# Description of the task:
Take each line of the listing that has the string "lzwFinish" and report it.

*** Supplied information Section Begins ***

-- ==== Sys2Proof/Decode.lean ====
section
/-! DEFINITION. Decoding a command word (R62 to R67), total, rejecting by name; then the encoder, written from the same
operand layouts (R64). -/

namespace Sys2Proof

/-- Why a word decodes to no command (R182(a), R182(b)); both are refused with `ERR_RESERVED`. -/
inductive Reject where
  /-- The opcode byte is none of the eleven of R63 (R66). -/
  | reservedOpcode
  /-- A reserved operand bit of the opcode's row is 1 (R65). -/
  | reservedBits
  deriving DecidableEq, Repr

/-- The opcode byte `OP` = `CW[63:56]` (R62). -/
def opByte (cw : CommandWord) : BitVec 8 := cw.extractLsb' 56 8

/-- The opcode map (R63). -/
def Opcode.byte : Opcode → BitVec 8
  | .symSetdim => 0x10#8
  | .symSetmode => 0x11#8
  | .symMap => 0x12#8
  | .bldVclr => 0x20#8
  | .bldLighten => 0x21#8
  | .bldDarken => 0x22#8
  | .qntQuant => 0x30#8
  | .qntPalrd => 0x31#8
  | .lzwStart => 0x40#8
  | .lzwPut => 0x41#8
  | .lzwFinish => 0x42#8

/-- The opcodes, in the table's order. -/
def Opcode.all : List Opcode :=
  [.symSetdim, .symSetmode, .symMap, .bldVclr, .bldLighten, .bldDarken, .qntQuant, .qntPalrd, .lzwStart, .lzwPut,
    .lzwFinish]

/-- The opcode a byte names, if any (R63, R66). -/
def Opcode.ofByte? (b : BitVec 8) : Option Opcode := Opcode.all.find? fun op => op.byte == b

/-- The row's `match` in opcode_table.json (R67). -/
def Opcode.pattern : Opcode → CommandWord
  | .symSetdim => 0x1000000000000000#64
  | .symSetmode => 0x1100000000000000#64
  | .symMap => 0x1200000000000000#64
  | .bldVclr => 0x2000000000000000#64
  | .bldLighten => 0x2100000000000000#64
  | .bldDarken => 0x2200000000000000#64
  | .qntQuant => 0x3000000000000000#64
  | .qntPalrd => 0x3100000000000000#64
  | .lzwStart => 0x4000000000000000#64
  | .lzwPut => 0x4100000000000000#64
  | .lzwFinish => 0x4200000000000000#64

/-- The row's `mask` in opcode_table.json (R67): a 1 for every bit that is no operand bit. -/
def Opcode.mask : Opcode → CommandWord
  | .symSetdim => 0xFFFFFFFF00000000#64
  | .symSetmode => 0xFFFFFFFFFFFFFFF8#64
  | .symMap => 0xFFFFFFFF00000000#64
  | .bldVclr => 0xFFFFFFFFFFFFFFFF#64
  | .bldLighten => 0xFFFF000000000000#64
  | .bldDarken => 0xFFFF000000000000#64
  | .qntQuant => 0xFFFFFFFF00000000#64
  | .qntPalrd => 0xFFFFFFFFFFFFFF00#64
  | .lzwStart => 0xFFFFFFFFFFFFFFFF#64
  | .lzwPut => 0xFFFFFFFFFFFFFF00#64
  | .lzwFinish => 0xFFFFFFFFFFFFFFFF#64

/-- Whether the word selects the opcode's row: `CW AND mask = match` (R67). -/
def Opcode.selects (op : Opcode) (cw : CommandWord) : Bool := cw &&& op.mask == op.pattern

/-- The command of an opcode with its operand fields read from the word (R64). -/
def Opcode.assemble (op : Opcode) (cw : CommandWord) : Instr :=
  match op with
  | .symSetdim => .symSetdim (cw.extractLsb' 0 16) (cw.extractLsb' 16 16)
  | .symSetmode => .symSetmode (cw.extractLsb' 0 3)
  | .symMap => .symMap (cw.extractLsb' 0 16) (cw.extractLsb' 16 16)
  | .bldVclr => .bldVclr
  | .bldLighten => .bldLighten (cw.extractLsb' 32 8) (cw.extractLsb' 40 8) (cw.extractLsb' 0 32)
  | .bldDarken => .bldDarken (cw.extractLsb' 32 8) (cw.extractLsb' 40 8) (cw.extractLsb' 0 32)
  | .qntQuant => .qntQuant (cw.extractLsb' 0 32)
  | .qntPalrd => .qntPalrd (cw.extractLsb' 0 8)
  | .lzwStart => .lzwStart
  | .lzwPut => .lzwPut (cw.extractLsb' 0 8)
  | .lzwFinish => .lzwFinish

/-- The decoder (R65): first the opcode byte, then the reserved operand bits, in the order of R185. -/
def decode (cw : CommandWord) : Except Reject Instr :=
  match Opcode.ofByte? (opByte cw) with
  | none => .error .reservedOpcode
  | some op => if op.selects cw then .ok (op.assemble cw) else .error .reservedBits

/-- The operand bits `CW[55:0]` of a command (R64), reserved bits zero (R65). -/
def operandBits : Instr → BitVec 56
  | .symSetdim wreq hreq => 0#24 ++ hreq ++ wreq
  | .symSetmode m => 0#53 ++ m
  | .symMap x y => 0#24 ++ y ++ x
  | .bldVclr => 0#56
  | .bldLighten cx cy pix => 0#8 ++ cy ++ cx ++ pix
  | .bldDarken cx cy pix => 0#8 ++ cy ++ cx ++ pix
  | .qntQuant pix => 0#24 ++ pix
  | .qntPalrd idx => 0#48 ++ idx
  | .lzwStart => 0#56
  | .lzwPut sym => 0#48 ++ sym
  | .lzwFinish => 0#56

/-- The encoder: the one word of a command (R62 to R65). -/
def encode (i : Instr) : CommandWord := i.opcode.byte ++ operandBits i

/-- The 64-bit command word whose bits are `w`, bits from `nbits` on being zero. Command words have no byte order (R57),
so the table's bit numbers are the word's own. -/
def tableWord (nbits w : Nat) : CommandWord := BitVec.ofNat 64 (w % 2 ^ nbits)

/-- The command the decoder reads from a word written as spec/opcode_table.json numbers its bits. -/
def decodeTableWord (nbits w : Nat) : Option Instr :=
  match decode (tableWord nbits w) with
  | .ok i => some i
  | .error _ => none

end Sys2Proof
end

*** Supplied information Section Ends ***

# Answer to this task:
  | .lzwFinish => 0x42#8
    .lzwFinish]
  | .lzwFinish => 0x4200000000000000#64
  | .lzwFinish => 0xFFFFFFFFFFFFFFFF#64
  | .lzwFinish => .lzwFinish
  | .lzwFinish => 0#56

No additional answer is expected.